In 2004, he crossed the Gobi Desert by foot (1,250 miles).
His Main Feats & Attempts
- 1970: first ascent of Nanga Parbat (8,126m) via the Rupal Glacier, with his brother, Günther Messner. The latter disappeared during their descent, on the Diamir side.
- 1972: first ascent of Manaslu (8,163 m) by the southern face and third ascent of this summit. Two of his companions lost their lives in the so-called Valley Of Butterflies.
- 1974: opening of a new route on the southern face of Aconcagua (6,960m). Failure on Makalu (8,471 m).
- 1975: first alpine style ascent of Gasherbrum I (8,068 m), north face, with Peter Habeler. Failure on Lhotse (8,516m), south face.
- 1976: ascent of Mount McKinley (Alaska).
- 1977: attempt on Dhaulagiri (8n167 m), southeast face.
- 1978: first ascent without oxygen of Everest (8,848m) in the company of Peter Habeler. Before then, this feat was considered to be physiologically impossible for a human being because of the altitude.
- 1978: world first, he reaches the summit of Nanga Parbat (8,126m) solo and opens a new route through the Diamir Glacier.
- 1979: first ascent of K2 (8611 m) in rabbit style, roped together with Michel Dascher.
- 1980: first ascent of the North Wall of Everest in winter.
- 1981: first up Shishapangma (8,046 m), on the north face by a variation of the normal route. Second failure on Makalu (8,471 m), by the southeastern ridge.
- 1982: he climbs three 8,000-metre peaks: Kangchenjunga (8,586 m) by its northern face, lightly roped; Gasherbrum II (8,035m) and Broad Peak (8,047m). Failure on Lcho Oyu on the southeast face. First mountaineer to climb three 8,000-metre peaks in the same season.
- 1984: Gasherbrum I & II in sequence in the company of Hans Kammerlander.
- 1985: first ascent of the north-western face of Annapurna (8,031m). One month later, he was successful on Dhaulagiri (8,167m).

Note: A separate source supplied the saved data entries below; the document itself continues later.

/-! ### setMs -/

@[simp] theorem State.setMs_pending (k : Nat) (x : Ms) : (s.setMs k x).pending = s.pending := (rfl)
@[simp] theorem State.setMs_bt (k : Nat) (x : Ms) : (s.setMs k x).bt = s.bt := (rfl)
@[simp] theorem State.setMs_frac (k : Nat) (x : Ms) : (s.setMs k x).frac = s.frac := (rfl)
@[simp] theorem State.setMs_regs (k : Nat) (x : Ms) : (s.setMs k x).regs = s.regs := (rfl)
@[simp] theorem State.setMs_stage (k : Nat) (x : Ms) : (s.setMs k x).stage = s.stage := (rfl)
@[simp] theorem State.setMs_blks (k : Nat) (x : Ms) : (s.setMs k x).blks = s.blks := (rfl)
@[simp] theorem State.setMs_tm (k : Nat) (x : Ms) : (s.setMs k x).tm = s.tm := (rfl)
@[simp] theorem State.setMs_cyc (k : Nat) (x : Ms) : (s.setMs k x).cyc = s.cyc := (rfl)
@[simp] theorem State.setMs_ctxs (k : Nat) (x : Ms) : (s.setMs k x).ctxs = s.ctxs := (rfl)
@[simp] theorem State.setMs_runs (k : Nat) (x : Ms) : (s.setMs k x).runs = s.runs := (rfl)
@[simp] theorem State.setMs_flows (k : Nat) (x : Ms) : (s.setMs k x).flows = s.flows := (rfl)
@[simp] theorem State.setMs_disp (k : Nat) (x : Ms) : (s.setMs k x).disp = s.disp := (rfl)
@[simp] theorem State.setMs_engs (k : Nat) (x : Ms) : (s.setMs k x).engs = s.engs := (rfl)
@[simp] theorem State.setMs_host (k : Nat) (x : Ms) : (s.setMs k x).host = s.host := (rfl)
@[simp] theorem State.setMs_fw (k : Nat) (x : Ms) : (s.setMs k x).fw = s.fw := (rfl)
@[simp] theorem State.setMs_streams (k : Nat) (x : Ms) : (s.setMs k x).streams = s.streams := (rfl)
@[simp] theorem State.setMs_recd (k : Nat) (x : Ms) : (s.setMs k x).recd = s.recd := (rfl)
@[simp] theorem State.setMs_pwr (k : Nat) (x : Ms) : (s.setMs k x).pwr = s.pwr := (rfl)
@[simp] theorem State.setMs_boot (k : Nat) (x : Ms) : (s.setMs k x).boot = s.boot := (rfl)
@[simp] theorem State.setMs_fbs (k : Nat) (x : Ms) : (s.setMs k x).fbs = s.fbs := (rfl)
@[simp] theorem State.setMs_pwms (k : Nat) (x : Ms) : (s.setMs k x).pwms = s.pwms := (rfl)
@[simp] theorem State.setMs_pwmFlt (k : Nat) (x : Ms) : (s.setMs k x).pwmFlt = s.pwmFlt := (rfl)
@[simp] theorem State.setMs_bgTo (k : Nat) (x : Ms) : (s.setMs k x).bgTo = s.bgTo := (rfl)
@[simp] theorem State.setMs_axes (k : Nat) (x : Ms) : (s.setMs k x).axes = s.axes := (rfl)
@[simp] theorem State.setMs_cams (k : Nat) (x : Ms) : (s.setMs k x).cams = s.cams := (rfl)
@[simp] theorem State.setMs_grps (k : Nat) (x : Ms) : (s.setMs k x).grps = s.grps := (rfl)
@[simp] theorem State.setMs_evs (k : Nat) (x : Ms) : (s.setMs k x).evs = s.evs := (rfl)
@[simp] theorem State.setMs_go (k : Nat) (x : Ms) : (s.setMs k x).go = s.go := (rfl)
@[simp] theorem State.setMs_lnk (k : Nat) (x : Ms) : (s.setMs k x).lnk = s.lnk := (rfl)
@[simp] theorem State.setMs_rings (k : Nat) (x : Ms) : (s.setMs k x).rings = s.rings := (rfl)
@[simp] theorem State.setMs_twin (k : Nat) (x : Ms) : (s.setMs k x).twin = s.twin := (rfl)
@[simp] theorem State.setMs_gA (k : Nat) (x : Ms) : (s.setMs k x).gA = s.gA := (rfl)
@[simp] theorem State.setMs_gB (k : Nat) (x : Ms) : (s.setMs k x).gB = s.gB := (rfl)
@[simp] theorem State.setMs_seals (k : Nat) (x : Ms) : (s.setMs k x).seals = s.seals := (rfl)
@[simp] theorem State.setMs_acqs (k : Nat) (x : Ms) : (s.setMs k x).acqs = s.acqs := (rfl)
@[simp] theorem State.setMs_trig (k : Nat) (x : Ms) : (s.setMs k x).trig = s.trig := (rfl)
@[simp] theorem State.setMs_cab (k : Nat) (x : Ms) : (s.setMs k x).cab = s.cab := (rfl)
@[simp] theorem State.setMs_outputs (k : Nat) (x : Ms) : (s.setMs k x).outputs = s.outputs := (rfl)
@[simp] theorem State.setMs_free (k : Nat) (x : Ms) : (s.setMs k x).free = s.free := (rfl)
@[simp] theorem State.setMs_rg (k : Nat) (x : Ms) (q : Reg) (j : Nat) :
    (s.setMs k x).rg q j = s.rg q j := (rfl)
@[simp] theorem State.setMs_ax (k : Nat) (x : Ms) (j : Nat) :
    (s.setMs k x).ax j = s.ax j := (rfl)
@[simp] theorem State.setMs_fb (k : Nat) (x : Ms) (j : Nat) :
    (s.setMs k x).fb j = s.fb j := (rfl)
@[simp] theorem State.setMs_pwm (k : Nat) (x : Ms) (j : Nat) :
    (s.setMs k x).pwm j = s.pwm j := (rfl)
@[simp] theorem State.setMs_grp (k : Nat) (x : Ms) (j : Nat) :
    (s.setMs k x).grp j = s.grp j := (rfl)
@[simp] theorem State.setMs_ev (k : Nat) (x : Ms) (j : Nat) :
    (s.setMs k x).ev j = s.ev j := (rfl)
@[simp] theorem State.setMs_acq (k : Nat) (x : Ms) (j : Nat) :
    (s.setMs k x).acq j = s.acq j := (rfl)
@[simp] theorem State.setMs_dom (k : Nat) (x : Ms) (j : Nat) :
    (s.setMs k x).dom j = s.dom j := (rfl)
@[simp] theorem State.setMs_isOn (k : Nat) (x : Ms) (j : Nat) :
    (s.setMs k x).isOn j = s.isOn j := (rfl)
@[simp] theorem State.setMs_cq (k : Nat) (x : Ms) (j : Nat) :
    (s.setMs k x).cq j = s.cq j := (rfl)
@[simp] theorem State.setMs_sq (k : Nat) (x : Ms) (j : Nat) :
    (s.setMs k x).sq j = s.sq j := (rfl)
@[simp] theorem State.setMs_strm (k : Nat) (x : Ms) (j : Nat) :
    (s.setMs k x).strm j = s.strm j := (rfl)
@[simp] theorem State.setMs_ctx (k : Nat) (x : Ms) (j : Nat) :
    (s.setMs k x).ctx j = s.ctx j := (rfl)
@[simp] theorem State.setMs_eng (k : Nat) (x : Ms) (j : Nat) :
    (s.setMs k x).eng j = s.eng j := (rfl)
@[simp] theorem State.setMs_run (k : Nat) (x : Ms) (j : Nat) :
    (s.setMs k x).run j = s.run j := (rfl)
@[simp] theorem State.setMs_flow (k : Nat) (x : Ms) (j : Nat) :
    (s.setMs k x).flow j = s.flow j := (rfl)
@[simp] theorem State.setMs_blk (k : Nat) (x : Ms) (j : Nat) :
    (s.setMs k x).blk j = s.blk j := (rfl)
@[simp] theorem State.setMs_port (k : Nat) (x : Ms) (j : Nat) :
    (s.setMs k x).port j = s.port j := (rfl)
@[simp] theorem State.setMs_dir (k : Nat) (x : Ms) (j : Nat) :
    (s.setMs k x).dir j = s.dir j := (rfl)
@[simp] theorem State.setMs_ring (k : Nat) (x : Ms) (j : Nat) :
    (s.setMs k x).ring j = s.ring j := (rfl)
@[simp] theorem State.setMs_cabByte (k : Nat) (x : Ms) (j : Nat) :
    (s.setMs k x).cabByte j = s.cabByte j := (rfl)
@[simp] theorem State.setMs_bt32 (k : Nat) (x : Ms) :
    (s.setMs k x).bt32 = s.bt32 := (rfl)
@[simp] theorem State.setMs_guard (k : Nat) (x : Ms) (j : Bool) :
    (s.setMs k x).guard j = s.guard j := (rfl)
@[simp] theorem State.setMs_ms_self (k : Nat) (x : Ms) : (s.setMs k x).ms k = x := by
  simp [State.setMs, State.ms]
theorem State.setMs_ms_ne (k : Nat) (x : Ms) (j : Nat) (h : j ≠ k) :
    (s.setMs k x).ms j = s.ms j := by
  simp [State.setMs, State.ms, tget_tset, h]

/-! ### setAcq -/

@[simp] theorem State.setAcq_pending (u : Nat) (x : AcqU) : (s.setAcq u x).pending = s.pending := (rfl)
@[simp] theorem State.setAcq_bt (u : Nat) (x : AcqU) : (s.setAcq u x).bt = s.bt := (rfl)
@[simp] theorem State.setAcq_frac (u : Nat) (x : AcqU) : (s.setAcq u x).frac = s.frac := (rfl)
@[simp] theorem State.setAcq_regs (u : Nat) (x : AcqU) : (s.setAcq u x).regs = s.regs := (rfl)
@[simp] theorem State.setAcq_stage (u : Nat) (x : AcqU) : (s.setAcq u x).stage = s.stage := (rfl)
@[simp] theorem State.setAcq_blks (u : Nat) (x : AcqU) : (s.setAcq u x).blks = s.blks := (rfl)
@[simp] theorem State.setAcq_tm (u : Nat) (x : AcqU) : (s.setAcq u x).tm = s.tm := (rfl)
@[simp] theorem State.setAcq_cyc (u : Nat) (x : AcqU) : (s.setAcq u x).cyc = s.cyc := (rfl)
@[simp] theorem State.setAcq_ctxs (u : Nat) (x : AcqU) : (s.setAcq u x).ctxs = s.ctxs := (rfl)
@[simp] theorem State.setAcq_runs (u : Nat) (x : AcqU) : (s.setAcq u x).runs = s.runs := (rfl)
@[simp] theorem State.setAcq_flows (u : Nat) (x : AcqU) : (s.setAcq u x).flows = s.flows := (rfl)
@[simp] theorem State.setAcq_disp (u : Nat) (x : AcqU) : (s.setAcq u x).disp = s.disp := (rfl)
@[simp] theorem State.setAcq_engs (u : Nat) (x : AcqU) : (s.setAcq u x).engs = s.engs := (rfl)
@[simp] theorem State.setAcq_host (u : Nat) (x : AcqU) : (s.setAcq u x).host = s.host := (rfl)
@[simp] theorem State.setAcq_fw (u : Nat) (x : AcqU) : (s.setAcq u x).fw = s.fw := (rfl)
@[simp] theorem State.setAcq_streams (u : Nat) (x : AcqU) : (s.setAcq u x).streams = s.streams := (rfl)
@[simp] theorem State.setAcq_recd (u : Nat) (x : AcqU) : (s.setAcq u x).recd = s.recd := (rfl)
@[simp] theorem State.setAcq_pwr (u : Nat) (x : AcqU) : (s.setAcq u x).pwr = s.pwr := (rfl)
@[simp] theorem State.setAcq_boot (u : Nat) (x : AcqU) : (s.setAcq u x).boot = s.boot := (rfl)
@[simp] theorem State.setAcq_fbs (u : Nat) (x : AcqU) : (s.setAcq u x).fbs = s.fbs := (rfl)
@[simp] theorem State.setAcq_pwms (u : Nat) (x : AcqU) : (s.setAcq u x).pwms = s.pwms := (rfl)
@[simp] theorem State.setAcq_pwmFlt (u : Nat) (x : AcqU) : (s.setAcq u x).pwmFlt = s.pwmFlt := (rfl)
@[simp] theorem State.setAcq_bgTo (u : Nat) (x : AcqU) : (s.setAcq u x).bgTo = s.bgTo := (rfl)
@[simp] theorem State.setAcq_axes (u : Nat) (x : AcqU) : (s.setAcq u x).axes = s.axes := (rfl)
@[simp] theorem State.setAcq_mss (u : Nat) (x : AcqU) : (s.setAcq u x).mss = s.mss := (rfl)
@[simp] theorem State.setAcq_cams (u : Nat) (x : AcqU) : (s.setAcq u x).cams = s.cams := (rfl)
@[simp] theorem State.setAcq_grps (u : Nat) (x : AcqU) : (s.setAcq u x).grps = s.grps := (rfl)
@[simp] theorem State.setAcq_evs (u : Nat) (x : AcqU) : (s.setAcq u x).evs = s.evs := (rfl)
@[simp] theorem State.setAcq_go (u : Nat) (x : AcqU) : (s.setAcq u x).go = s.go := (rfl)
@[simp] theorem State.setAcq_lnk (u : Nat) (x : AcqU) : (s.setAcq u x).lnk = s.lnk := (rfl)
@[simp] theorem State.setAcq_rings (u : Nat) (x : AcqU) : (s.setAcq u x).rings = s.rings := (rfl)
@[simp] theorem State.setAcq_twin (u : Nat) (x : AcqU) : (s.setAcq u x).twin = s.twin := (rfl)
@[simp] theorem State.setAcq_gA (u : Nat) (x : AcqU) : (s.setAcq u x).gA = s.gA := (rfl)
@[simp] theorem State.setAcq_gB (u : Nat) (x : AcqU) : (s.setAcq u x).gB = s.gB := (rfl)
@[simp] theorem State.setAcq_seals (u : Nat) (x : AcqU) : (s.setAcq u x).seals = s.seals := (rfl)
@[simp] theorem State.setAcq_trig (u : Nat) (x : AcqU) : (s.setAcq u x).trig = s.trig := (rfl)
@[simp] theorem State.setAcq_cab (u : Nat) (x : AcqU) : (s.setAcq u x).cab = s.cab := (rfl)
@[simp] theorem State.setAcq_outputs (u : Nat) (x : AcqU) : (s.setAcq u x).outputs = s.outputs := (rfl)
@[simp] theorem State.setAcq_free (u : Nat) (x : AcqU) : (s.setAcq u x).free = s.free := (rfl)
@[simp] theorem State.setAcq_rg (u : Nat) (x : AcqU) (q : Reg) (j : Nat) :
    (s.setAcq u x).rg q j = s.rg q j := (rfl)
@[simp] theorem State.setAcq_ax (u : Nat) (x : AcqU) (j : Nat) :
    (s.setAcq u x).ax j = s.ax j := (rfl)
@[simp] theorem State.setAcq_fb (u : Nat) (x : AcqU) (j : Nat) :
    (s.setAcq u x).fb j = s.fb j := (rfl)
@[simp] theorem State.setAcq_pwm (u : Nat) (x : AcqU) (j : Nat) :
    (s.setAcq u x).pwm j = s.pwm j := (rfl)
@[simp] theorem State.setAcq_grp (u : Nat) (x : AcqU) (j : Nat) :
    (s.setAcq u x).grp j = s.grp j := (rfl)
@[simp] theorem State.setAcq_ev (u : Nat) (x : AcqU) (j : Nat) :
    (s.setAcq u x).ev j = s.ev j := (rfl)
@[simp] theorem State.setAcq_ms (u : Nat) (x : AcqU) (j : Nat) :
    (s.setAcq u x).ms j = s.ms j := (rfl)
@[simp] theorem State.setAcq_dom (u : Nat) (x : AcqU) (j : Nat) :
    (s.setAcq u x).dom j = s.dom j := (rfl)
@[simp] theorem State.setAcq_isOn (u : Nat) (x : AcqU) (j : Nat) :
    (s.setAcq u x).isOn j = s.isOn j := (rfl)
@[simp] theorem State.setAcq_cq (u : Nat) (x : AcqU) (j : Nat) :
    (s.setAcq u x).cq j = s.cq j := (rfl)
@[simp] theorem State.setAcq_sq (u : Nat) (x : AcqU) (j : Nat) :
    (s.setAcq u x).sq j = s.sq j := (rfl)
@[simp] theorem State.setAcq_strm (u : Nat) (x : AcqU) (j : Nat) :
    (s.setAcq u x).strm j = s.strm j := (rfl)
@[simp] theorem State.setAcq_ctx (u : Nat) (x : AcqU) (j : Nat) :
    (s.setAcq u x).ctx j = s.ctx j := (rfl)
@[simp] theorem State.setAcq_eng (u : Nat) (x : AcqU) (j : Nat) :
    (s.setAcq u x).eng j = s.eng j := (rfl)
@[simp] theorem State.setAcq_run (u : Nat) (x : AcqU) (j : Nat) :
    (s.setAcq u x).run j = s.run j := (rfl)
@[simp] theorem State.setAcq_flow (u : Nat) (x : AcqU) (j : Nat) :
    (s.setAcq u x).flow j = s.flow j := (rfl)
@[simp] theorem State.setAcq_blk (u : Nat) (x : AcqU) (j : Nat) :
    (s.setAcq u x).blk j = s.blk j := (rfl)
@[simp] theorem State.setAcq_port (u : Nat) (x : AcqU) (j : Nat) :
    (s.setAcq u x).port j = s.port j := (rfl)
@[simp] theorem State.setAcq_dir (u : Nat) (x : AcqU) (j : Nat) :
    (s.setAcq u x).dir j = s.dir j := (rfl)
@[simp] theorem State.setAcq_ring (u : Nat) (x : AcqU) (j : Nat) :
    (s.setAcq u x).ring j = s.ring j := (rfl)
@[simp] theorem State.setAcq_cabByte (u : Nat) (x : AcqU) (j : Nat) :
    (s.setAcq u x).cabByte j = s.cabByte j := (rfl)
@[simp] theorem State.setAcq_bt32 (u : Nat) (x : AcqU) :
    (s.setAcq u x).bt32 = s.bt32 := (rfl)
@[simp] theorem State.setAcq_guard (u : Nat) (x : AcqU) (j : Bool) :
    (s.setAcq u x).guard j = s.guard j := (rfl)
@[simp] theorem State.setAcq_acq_self (u : Nat) (x : AcqU) : (s.setAcq u x).acq u = x := by
  simp [State.setAcq, State.acq]
theorem State.setAcq_acq_ne (u : Nat) (x : AcqU) (j : Nat) (h : j ≠ u) :
    (s.setAcq u x).acq j = s.acq j := by
  simp [State.setAcq, State.acq, tget_tset, h]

- 1986: he climbs two 8,000-metre peaks: 3rd attempt and success on Makalu (8,471m); ascent of Lhotse (8,516 m), with his friend Hans Kammerlander. Messner thus completed, on 16 October 1986, the ascent of the planet's fourteen 8,000-metre peaks. He was the first man to achieve this feat.
- 1986: Ascent of Mount Vinson (4,897m) in the Antarctic. Messner became the first man to have climbed the highest points of the seven continents (North America, South America, Africa, Europe, Asia, the Antarctic and Oceania).